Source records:
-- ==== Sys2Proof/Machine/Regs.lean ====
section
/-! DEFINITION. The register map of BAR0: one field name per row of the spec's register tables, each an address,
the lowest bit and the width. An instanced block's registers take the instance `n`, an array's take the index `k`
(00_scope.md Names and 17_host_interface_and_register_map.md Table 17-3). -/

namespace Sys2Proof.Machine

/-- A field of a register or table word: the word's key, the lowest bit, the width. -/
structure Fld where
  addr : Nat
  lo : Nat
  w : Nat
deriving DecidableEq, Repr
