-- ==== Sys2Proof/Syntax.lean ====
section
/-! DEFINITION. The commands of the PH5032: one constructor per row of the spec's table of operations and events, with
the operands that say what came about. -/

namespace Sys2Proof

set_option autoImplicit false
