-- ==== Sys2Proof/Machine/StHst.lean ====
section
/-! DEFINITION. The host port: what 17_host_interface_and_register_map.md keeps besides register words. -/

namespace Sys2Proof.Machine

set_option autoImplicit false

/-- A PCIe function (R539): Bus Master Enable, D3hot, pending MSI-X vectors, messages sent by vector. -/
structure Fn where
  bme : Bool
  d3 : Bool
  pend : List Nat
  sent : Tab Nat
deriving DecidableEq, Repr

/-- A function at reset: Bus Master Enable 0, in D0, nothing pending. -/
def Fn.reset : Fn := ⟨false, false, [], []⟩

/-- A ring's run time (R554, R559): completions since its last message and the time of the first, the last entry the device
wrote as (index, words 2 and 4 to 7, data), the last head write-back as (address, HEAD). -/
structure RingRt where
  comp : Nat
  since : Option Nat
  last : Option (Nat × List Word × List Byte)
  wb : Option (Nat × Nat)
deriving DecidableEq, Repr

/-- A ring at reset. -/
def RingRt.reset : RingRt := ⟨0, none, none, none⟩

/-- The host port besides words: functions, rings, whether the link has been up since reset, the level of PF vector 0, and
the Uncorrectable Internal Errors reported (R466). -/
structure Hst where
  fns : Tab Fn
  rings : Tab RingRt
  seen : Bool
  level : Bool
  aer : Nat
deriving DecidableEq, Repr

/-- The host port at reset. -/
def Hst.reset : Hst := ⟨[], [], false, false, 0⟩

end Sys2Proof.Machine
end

▶ [GOAL OF THE EXERCISE]: Copy the lines of the data above exactly as written, beginning with the line containing "register words. -/" and ending with the line containing "nothing pending. -/", and leave out all other lines.

▶ [OUTPUT]:
/-! DEFINITION. The host port: what 17_host_interface_and_register_map.md keeps besides register words. -/

namespace Sys2Proof.Machine

set_option autoImplicit false

/-- A PCIe function (R539): Bus Master Enable, D3hot, pending MSI-X vectors, messages sent by vector. -/
structure Fn where
  bme : Bool
  d3 : Bool
  pend : List Nat
  sent : Tab Nat
deriving DecidableEq, Repr

/-- A function at reset: Bus Master Enable 0, in D0, nothing pending. -/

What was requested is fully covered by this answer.